Wendy Deavitt remembers the day in 2001 when she spotted her dream home in the country. At the end of a tree-dotted gravel driveway stood the farmhouse and adjacent horse barn that turned her fantasy about rural living into a reality. "This is heaven," she recalls thinking.

But at the end of September, Ms. Deavitt fled the property, her five horses and one donkey in tow. The erstwhile small corner of heaven in Eastern Ontario, an eight-acre hobby farm, turned into a kind of hell when the farmer who owned the land around it started spreading municipal sewage sludge on his alfalfa field.

Ms. Deavitt says that being exposed to large amounts of sewage, within 45 metres of her home, was an experience she never wants to relive. "As soon as you went outside, the smell was so noxious that you wanted to vomit," she says. "Then the diarrhea started, [and] headaches." Her horses also started falling ill.
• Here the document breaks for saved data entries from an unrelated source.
/-- A TRIP frame of another node keeps the table's keys distinct, its room and its origins (R105). -/
theorem record_lists (s : State) (o n : Nat) (c : TripClass) (p : Nat) (y : Num16) (ho : o ≠ s.angle.nodeId) (h : TripListsOk s) :
    TripListsOk { s with trips := s.trips.record o n c p y } := by
  refine ⟨by show ((s.trips.record o n c p y).localList.map _).Nodup; rw [(record_sources _ _ _ _ _ _).2.2.2]; exact h.1, ?_⟩
  show ((s.trips.record o n c p y).remote.map _).Nodup ∧ (s.trips.record o n c p y).remote.length ≤ 32
    ∧ ∀ e ∈ (s.trips.record o n c p y).remote, e.origin ≠ s.angle.nodeId
  unfold TripUnit.record
  split
  · refine ⟨?_, by simpa using h.2.2.1, fun e he => ?_⟩
    · show ((s.trips.remote.map (RemoteEntry.renew o n c p)).map _).Nodup
      rw [List.map_map]
      have : ((fun e : RemoteEntry => (e.origin, e.source)) ∘ RemoteEntry.renew o n c p) = fun e => (e.origin, e.source) := by
        funext e; exact Prod.ext (renew_key o n c p e).1 (renew_key o n c p e).2
      rw [this]; exact h.2.1
    · obtain ⟨e', he', hee⟩ := List.mem_map.mp he
      rw [← hee, (renew_key o n c p e').1]; exact h.2.2.2 e' he'
  · next hno =>
    split
    · next hroom =>
      refine ⟨?_, ?_, fun e he => ?_⟩
      · show (List.map _ (s.trips.remote ++ [_])).Nodup
        rw [List.map_append, List.nodup_append]
        refine ⟨h.2.1, by simp, fun a ha b hb hab => hno ?_⟩
        obtain ⟨e, he, hk⟩ := List.mem_map.mp ha
        simp at hb
        rw [hab, hb] at hk
        refine List.any_eq_true.mpr ⟨e, he, decide_eq_true ?_⟩
        exact ⟨congrArg Prod.fst hk, congrArg Prod.snd hk⟩
      · show (s.trips.remote ++ [_]).length ≤ 32
        rw [List.length_append, List.length_singleton]; exact hroom
      · rcases List.mem_append.mp he with h1 | h1
        · exact h.2.2.2 e h1
        · rw [List.mem_singleton.mp h1]; exact ho
    · exact h.2

theorem deliverTrip_only (s : State) (o : Nat) (p : List Byte) :
    Only [.fresh, .angle, .master, .axes, .trips, .screen, .ctl, .notices] s (s.deliverTrip o p) := by
  unfold State.deliverTrip
  exact Only.after (listsChanged_only _) (Only.after (postRemoteTrips_only _) (Only.up (trips_only_lists s _
    (record_sources _ _ _ _ _ _).1)))

theorem deliverTrip_keeps (s : State) (o : Nat) (p : List Byte) (ho : o ≠ s.angle.nodeId) : Keeps [] s (s.deliverTrip o p) := by
  unfold State.deliverTrip
  exact Keeps.put .trips (Keeps.after (listsChanged_keeps _) (Keeps.after (postRemoteTrips_keeps _)
    (trips_keeps_lists s _ (record_sources _ _ _ _ _ _).2.1 (record_sources _ _ _ _ _ _).2.2.1 (record_lists s _ _ _ _ _ ho))))
    (fun _ => listsChanged_trips _)

/-- Entries left out of the remote table keep what R105 says of it. -/
theorem remote_sublist_lists (s : State) (x : TripUnit) (hl : x.localList = s.trips.localList)
    (hk : (x.remote.map fun e => (e.origin, e.source)).Sublist (s.trips.remote.map fun e => (e.origin, e.source)))
    (h : TripListsOk s) : TripListsOk { s with trips := x } := by
  refine ⟨by show (x.localList.map _).Nodup; rw [hl]; exact h.1, h.2.1.sublist hk, ?_, fun e he => ?_⟩
  · have := hk.length_le
    simp at this
    exact Nat.le_trans this h.2.2.1
  · have : (e.origin, e.source) ∈ s.trips.remote.map fun e => (e.origin, e.source) :=
      hk.subset (List.mem_map.mpr ⟨e, he, rfl⟩)
    obtain ⟨e', he', hk'⟩ := List.mem_map.mp this
    have : e'.origin = e.origin := congrArg Prod.fst hk'
    show e.origin ≠ s.angle.nodeId
    rw [← this]; exact h.2.2.2 e' he'

theorem deliverTripClear_only (s : State) (o : Nat) (p : List Byte) :
    Only [.fresh, .angle, .master, .axes, .trips, .screen, .ctl, .notices] s (s.deliverTripClear o p) := by
  unfold State.deliverTripClear
  dsimp only
  split
  · exact Only.after (settleOverflow_only _) (Only.after (listsChanged_only _) (Only.after (postRemoteTrips_only _)
      (Only.up (trips_only_lists s _ (by rfl)))))
  · exact Only.up (trips_only_lists s _ (by rfl))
After eight years of living in the country, Ms. Deavitt has become something we're not used to hearing about in Canada: a rural environmental refugee. She abandoned her home because she was fed up with being sick and living around land she felt had been poisoned. "I can't live here any more. I can't live here with the fear," she says.

Rural life often has a bucolic image of neat farm fields and undulating hills, especially when contrasted with the crowded housing and traffic jams of urban living. People flee the degradation of cities for the countryside, but when they get there, they find anything but clean, green open spaces. From sewage-spreading to wind farms and gravel pits to garbage dumps, many people in rural areas are finding themselves involved in environmental issues that almost never afflict urban dwellers.

Although no one keeps figures on where, geographically speaking, environmental fights are breaking out in Canada, lawyer Richard Lindgren has an indication, via his caseload.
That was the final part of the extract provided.